Debuggable: Standard AWS networking tools (VPC Flow Logs, ALB access logs, API Gateway logs) cover the entire path.
Secure: Private API Gateway, multiple security layers, no public exposure.
Next Steps and Extensions
Once you have the basic pattern working, consider:
Monitoring and Observability
- Enable ALB access logs to S3 for traffic analysis
- Configure API Gateway logging to CloudWatch
- Set up CloudWatch dashboards for key metrics
- Create CloudWatch alarms for error rates and latency spikes
- Use AWS X-Ray for distributed tracing across components
High Availability
- Deploy ALB across multiple AZs
- Use multiple VPC endpoint ENIs (one per AZ)
- Configure cross-zone load balancing on ALB
- Implement health checks at every layer
CI/CD Integration
- Use CloudFormation or Terraform to define infrastructure as code
- Implement blue-green deployments for API Gateway stages
- Automate certificate renewal (ACM handles this automatically)

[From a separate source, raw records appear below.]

/-- ITK_CLS[c].OUTMAX (11_intake_and_basin.md R335). -/
def F.ITK_CLS_OUTMAX : Field := ⟨.ITK_CLS, 15, 4, .RW, 256⟩
/-- ITK_CLS[c].DEADF (11_intake_and_basin.md R335). -/
def F.ITK_CLS_DEADF : Field := ⟨.ITK_CLS, 3, 3, .RW, 0⟩
/-- ITK_CLS[c].PIN (11_intake_and_basin.md R335). -/
def F.ITK_CLS_PIN : Field := ⟨.ITK_CLS, 2, 2, .RW, 0⟩
/-- ITK_CLS[c].ALLOC (11_intake_and_basin.md R335). -/
def F.ITK_CLS_ALLOC : Field := ⟨.ITK_CLS, 1, 1, .RW, 1⟩
/-- ITK_CLS[c].KIND (11_intake_and_basin.md R335). -/
def F.ITK_CLS_KIND : Field := ⟨.ITK_CLS, 0, 0, .RW, 0⟩

/-- ITK_SRCREQ.FONT (11_intake_and_basin.md R335). -/
def F.ITK_SRCREQ_FONT : Field := ⟨.ITK_SRCREQ, 29, 24, .RW, 0⟩
/-- ITK_SRCREQ.AQW (11_intake_and_basin.md R335). -/
def F.ITK_SRCREQ_AQW : Field := ⟨.ITK_SRCREQ, 23, 18, .RW, 0⟩
/-- ITK_SRCREQ.AQE (11_intake_and_basin.md R335). -/
def F.ITK_SRCREQ_AQE : Field := ⟨.ITK_SRCREQ, 17, 12, .RW, 0⟩
/-- ITK_SRCREQ.JET (11_intake_and_basin.md R335). -/
def F.ITK_SRCREQ_JET : Field := ⟨.ITK_SRCREQ, 11, 6, .RW, 0⟩
/-- ITK_SRCREQ.SLC (11_intake_and_basin.md R335). -/
def F.ITK_SRCREQ_SLC : Field := ⟨.ITK_SRCREQ, 5, 0, .RW, 0⟩

/-- ITK_GSTAT.SUM (11_intake_and_basin.md R335). -/
def F.ITK_GSTAT_SUM : Field := ⟨.ITK_GSTAT, 63, 32, .RO, 0⟩
/-- ITK_GSTAT.LIMIT (11_intake_and_basin.md R335). -/
def F.ITK_GSTAT_LIMIT : Field := ⟨.ITK_GSTAT, 31, 0, .RO, 0⟩

/-- ITK_ERR.ERR (11_intake_and_basin.md R335). -/
def F.ITK_ERR_ERR : Field := ⟨.ITK_ERR, 63, 56, .RC, 0⟩
/-- ITK_ERR.IDX (11_intake_and_basin.md R335). -/
def F.ITK_ERR_IDX : Field := ⟨.ITK_ERR, 53, 48, .RC, 0⟩
/-- ITK_ERR.SCALED (11_intake_and_basin.md R335). -/
def F.ITK_ERR_SCALED : Field := ⟨.ITK_ERR, 0, 0, .RO, 0⟩

/-- ITK_CLSSTAT[c].DEADREADS (11_intake_and_basin.md R335). -/
def F.ITK_CLSSTAT_DEADREADS : Field := ⟨.ITK_CLSSTAT, 63, 32, .RC, 0⟩
/-- ITK_CLSSTAT[c].OUTSTANDING (11_intake_and_basin.md R335). -/
def F.ITK_CLSSTAT_OUTSTANDING : Field := ⟨.ITK_CLSSTAT, 11, 0, .RO, 0⟩

/-- ITK_REQ[j].WT (11_intake_and_basin.md R335). -/
def F.ITK_REQ_WT : Field := ⟨.ITK_REQ, 63, 56, .RW, 1⟩
/-- ITK_REQ[j].BURST (11_intake_and_basin.md R335). -/
def F.ITK_REQ_BURST : Field := ⟨.ITK_REQ, 55, 48, .RW, 64⟩
/-- ITK_REQ[j].MINBW (11_intake_and_basin.md R335). -/
def F.ITK_REQ_MINBW : Field := ⟨.ITK_REQ, 31, 0, .RW, 0⟩

/-- ITK_EFF[j].EFF (11_intake_and_basin.md R335). -/
def F.ITK_EFF_EFF : Field := ⟨.ITK_EFF, 31, 0, .RO, 0⟩

/-- BAS_CFG.GUARD (11_intake_and_basin.md R336). -/
def F.BAS_CFG_GUARD : Field := ⟨.BAS_CFG, 23, 16, .RW, 40⟩
/-- BAS_CFG.FLOOR (11_intake_and_basin.md R336). -/
def F.BAS_CFG_FLOOR : Field := ⟨.BAS_CFG, 15, 8, .RW, 20⟩
/-- BAS_CFG.DEADCLR (11_intake_and_basin.md R336). -/
def F.BAS_CFG_DEADCLR : Field := ⟨.BAS_CFG, 7, 7, .WO, 0⟩
/-- BAS_CFG.PINCAP (11_intake_and_basin.md R336). -/
def F.BAS_CFG_PINCAP : Field := ⟨.BAS_CFG, 6, 0, .RW, 50⟩

/-- BAS_STAT.ERR (11_intake_and_basin.md R336). -/
def F.BAS_STAT_ERR : Field := ⟨.BAS_STAT, 63, 56, .RC, 0⟩
/-- BAS_STAT.UHIT (11_intake_and_basin.md R336). -/
def F.BAS_STAT_UHIT : Field := ⟨.BAS_STAT, 55, 48, .RO, 255⟩
/-- BAS_STAT.REFUSING (11_intake_and_basin.md R336). -/
def F.BAS_STAT_REFUSING : Field := ⟨.BAS_STAT, 33, 33, .RO, 0⟩
/-- BAS_STAT.BGATED (11_intake_and_basin.md R336). -/
def F.BAS_STAT_BGATED : Field := ⟨.BAS_STAT, 32, 32, .RO, 0⟩
/-- BAS_STAT.DEADENT (11_intake_and_basin.md R336). -/
def F.BAS_STAT_DEADENT : Field := ⟨.BAS_STAT, 31, 19, .RO, 0⟩
/-- BAS_STAT.PINNED (11_intake_and_basin.md R336). -/
def F.BAS_STAT_PINNED : Field := ⟨.BAS_STAT, 18, 0, .RO, 0⟩

/-- BAS_LOOK[c].LOOKUPS (11_intake_and_basin.md R336). -/
def F.BAS_LOOK_LOOKUPS : Field := ⟨.BAS_LOOK, 63, 32, .RC, 0⟩
/-- BAS_LOOK[c].HITS (11_intake_and_basin.md R336). -/
def F.BAS_LOOK_HITS : Field := ⟨.BAS_LOOK, 31, 0, .RC, 0⟩

/-- BAS_CLSPIN[c].PINNED (11_intake_and_basin.md R336). -/
def F.BAS_CLSPIN_PINNED : Field := ⟨.BAS_CLSPIN, 18, 0, .RO, 0⟩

- Version control all configuration
Multi-Region Setup
For global applications:
- Deploy this pattern in multiple AWS regions
- Use Route 53 for geographic routing
- Configure Akamai to route to the nearest region
- Implement cross-region failover
Conclusion
You don’t need a Lambda reverse proxy to route ALB traffic to a private API Gateway endpoint. The CNAME + certificate + VPC endpoint pattern provides a simpler, faster, and more maintainable solution for most use cases.
This architecture proves that understanding fundamentals (VPCs, load balancing, DNS, certificates) matters more than advanced certifications. I built this with just Cloud Practitioner knowledge by focusing on solving the actual problem rather than over-engineering.
If you’re implementing a similar pattern, start simple: get the networking right, verify security groups, ensure DNS resolves correctly, and test thoroughly before adding Akamai into the mix. The result is a production-ready, scalable API architecture without unnecessary complexity.
Now go build your secure, performant API infrastructure—no Lambda proxy required.